Now we just create a data frame from that dictionary, and join it to the vector data using pandas operations.

import pandas as pd

# create a data frame from the result
distance_df = pd.DataFrame.from_dict(distance_dict,
                                     orient='index',
                                     columns=['distance'])

# extract the index of the data frame as a column to use in a join and convert distance to kilometers
distance_df['id'] = distance_df.index
distance_df['distance'] = distance_df['distance']/1000

Now we join the result to the original geodataframe.

# join the sums to the original data frame
res_full = comm_clip.merge(distance_df,
                           on = "id",
                           how = 'inner')

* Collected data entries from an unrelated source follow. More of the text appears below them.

/-! ### Resets (R220, R222) -/

/-- R220, R222: both kinds of reset are one operation, which gives no response. -/
theorem takeEvent_of_reset {ev : HostEvent} (h : ev = .reset ∨ ∃ cut, ev = .resetDuring cut) (s : State) :
    s.takeEvent ev = .next s.resetCore := by
  rcases h with rfl | ⟨cut, rfl⟩
  · exact takeEvent_reset s
  · exact takeEvent_resetDuring s cut

/-- Settles O16: either reset leaves the initial engine, as INIT does, and keeps the responses. -/
theorem resetBetweenAndDuringCommands : Obligations.ResetBetweenAndDuringCommands := fun s _ h =>
  ⟨_, takeEvent_of_reset h s, initial_hasResetValues, rfl, s.resetCore_output, _, rfl, rfl⟩

/-! ### The number of transforms (R226) -/

/-- R61: the OPC of every command word is its row's, whatever the payload. -/
@[simp] theorem opcField_encode (i : Instr) : opcField (encode i).cmd = i.opcode.toByte := by
  cases i <;> exact opcField_cmdWord _ _

/-- R61: the command word names the row. -/
theorem opcode_eq_of_cmd_eq {i j : Instr} (h : (encode i).cmd = (encode j).cmd) : i.opcode = j.opcode := by
  rw [← Opcode.toByte_inj, ← opcField_encode, ← opcField_encode, h]

/-- R226: the number of transforms, from the row, ARG and payload length of a command and from LEN and PHASE. -/
def transformCount (op : Opcode) (arg : BitVec 24) (pbLength : Nat) (len : BitVec 64) (phase : PhaseReg) : Nat :=
  match op with
  | .update =>
    if pbLength = arg.toNat ∧ phase ≠ phaseFinalized ∧ phase ≠ phaseUndefined then (fill len + pbLength) / 64 else 0
  | .finalize =>
    if phase ≠ phaseFinalized ∧ phase ≠ phaseUndefined then if fill len < 56 then 1 else 2 else 0
  | .compress => 1
  | .init | .decw | .encw => 0

/-- R152, R153: the two Absorbs of FINALIZE perform one transform or two, by the pending bytes. -/
theorem finalizeBlocks_length (e : DigestState) :
    (absorbedBlocks e (padding (fill e.len))
      ++ absorbedBlocks (absorb e (padding (fill e.len))) (lengthField e.len)).length
        = if fill e.len < 56 then 1 else 2 := by
  rw [List.length_append, absorbedBlocks_padding_length,
    absorbedBlocks_lengthField_length (fill_absorb_padding e)]
  split <;> rfl

/-- R226: the blocks a command passes to Compress are as many as its word, payload length, LEN and PHASE say. -/
theorem transformBlocks_length (i : Instr) (s : State) :
    (transformBlocks i s).length
      = transformCount i.opcode (argField (encode i).cmd) (encode i).pb.length s.engine.len s.engine.phase := by
  cases i with
  | update n pb =>
    simp only [transformBlocks, transformCount, Instr.opcode, encode, argField_cmdWord, isFinalized_eq_false,
      phaseLegal_iff, apply_ite List.length, absorbedBlocks_length, List.length_nil]
  | finalize =>
    simp only [transformBlocks, transformCount, Instr.opcode, isFinalized_eq_false, phaseLegal_iff,
      apply_ite List.length, finalizeBlocks_length, List.length_nil]
  | init | decw _ | encw _ | compress _ _ => rfl

/-- Settles O54: the count is a function of what the two commands and states share, and a live state passes UPDATE's
guard. -/
theorem transformTimeIgnoresTheData : Obligations.TransformTimeIgnoresTheData := by
  refine ⟨fun n pb s hn hlive => ?_, fun i j s s' hcmd hpb hlen hphase => ?_⟩
  · rw [transformBlocks_length, Instr.opcode, encode, argField_cmdWord, transformCount,
      if_pos ⟨hn, hlive.ne_finalized, hlive.ne_undefined⟩, hn]
  · rw [transformTime, transformTime, transformBlocks_length, transformBlocks_length, opcode_eq_of_cmd_eq hcmd, hcmd,
      hpb, hlen, hphase]

end Sys2Proof.Machine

Finally, we can plot our result!

import matplotlib.ticker
fig, ax = plt.subplots(figsize=(7, 7))

ax = res_full.plot(column = "distance", legend = True, ax = ax)
fig = ax.figure
label_format = '{:,.0f}'
cb_ax = fig.axes[1]
ticks_loc = cb_ax.get_yticks().tolist()
cb_ax.yaxis.set_major_locator(matplotlib.ticker.FixedLocator(ticks_loc))
cb_ax.set_yticklabels([label_format.format(x) for x in ticks_loc])
ax.set_axis_off()
ax.set_title("Distance Traveled by Ships in Kilometers")
plt.show()

From here we can do any additional geopandas operations we might be interested in. For example, what if we want to calculate the total distance by registration area (a superset of fishing district). We can do that using dissolve from geopandas.

reg_area = res_full.dissolve(by = "REGISTRATION_AREA_NAME", 
                             aggfunc = 'sum',
                             numeric_only = True)

Let’s have a look at the same plot as before, but this time over our aggregated data.

fig, ax = plt.subplots(figsize=(7, 7))

ax = reg_area.plot(column = "distance", legend = True, ax = ax)
fig = ax.figure
label_format = '{:,.0f}'
cb_ax = fig.axes[1]
ticks_loc = cb_ax.get_yticks().tolist()
cb_ax.yaxis.set_major_locator(matplotlib.ticker.FixedLocator(ticks_loc))
cb_ax.set_yticklabels([label_format.format(x) for x in ticks_loc])
ax.set_axis_off()
ax.set_title("Distance Traveled by Ships in Kilometers")
plt.show()

9.7 Summary

We covered a lot of ground here, so let’s recap some of the high level points:

  • Raster data consist of regularly gridded values, and can be represented in python as an array
  • Vector data consist of any number of points, that might be connected, and is represented in python as a geodataframe
  • We can do geospatial operations like changing the projection or cropping the data to a particular extent on both raster and vector data
  • You can use vector data to help analyze raster data (and vice versa!) by rasterizing the vector data and using numpy operations on the resulting array.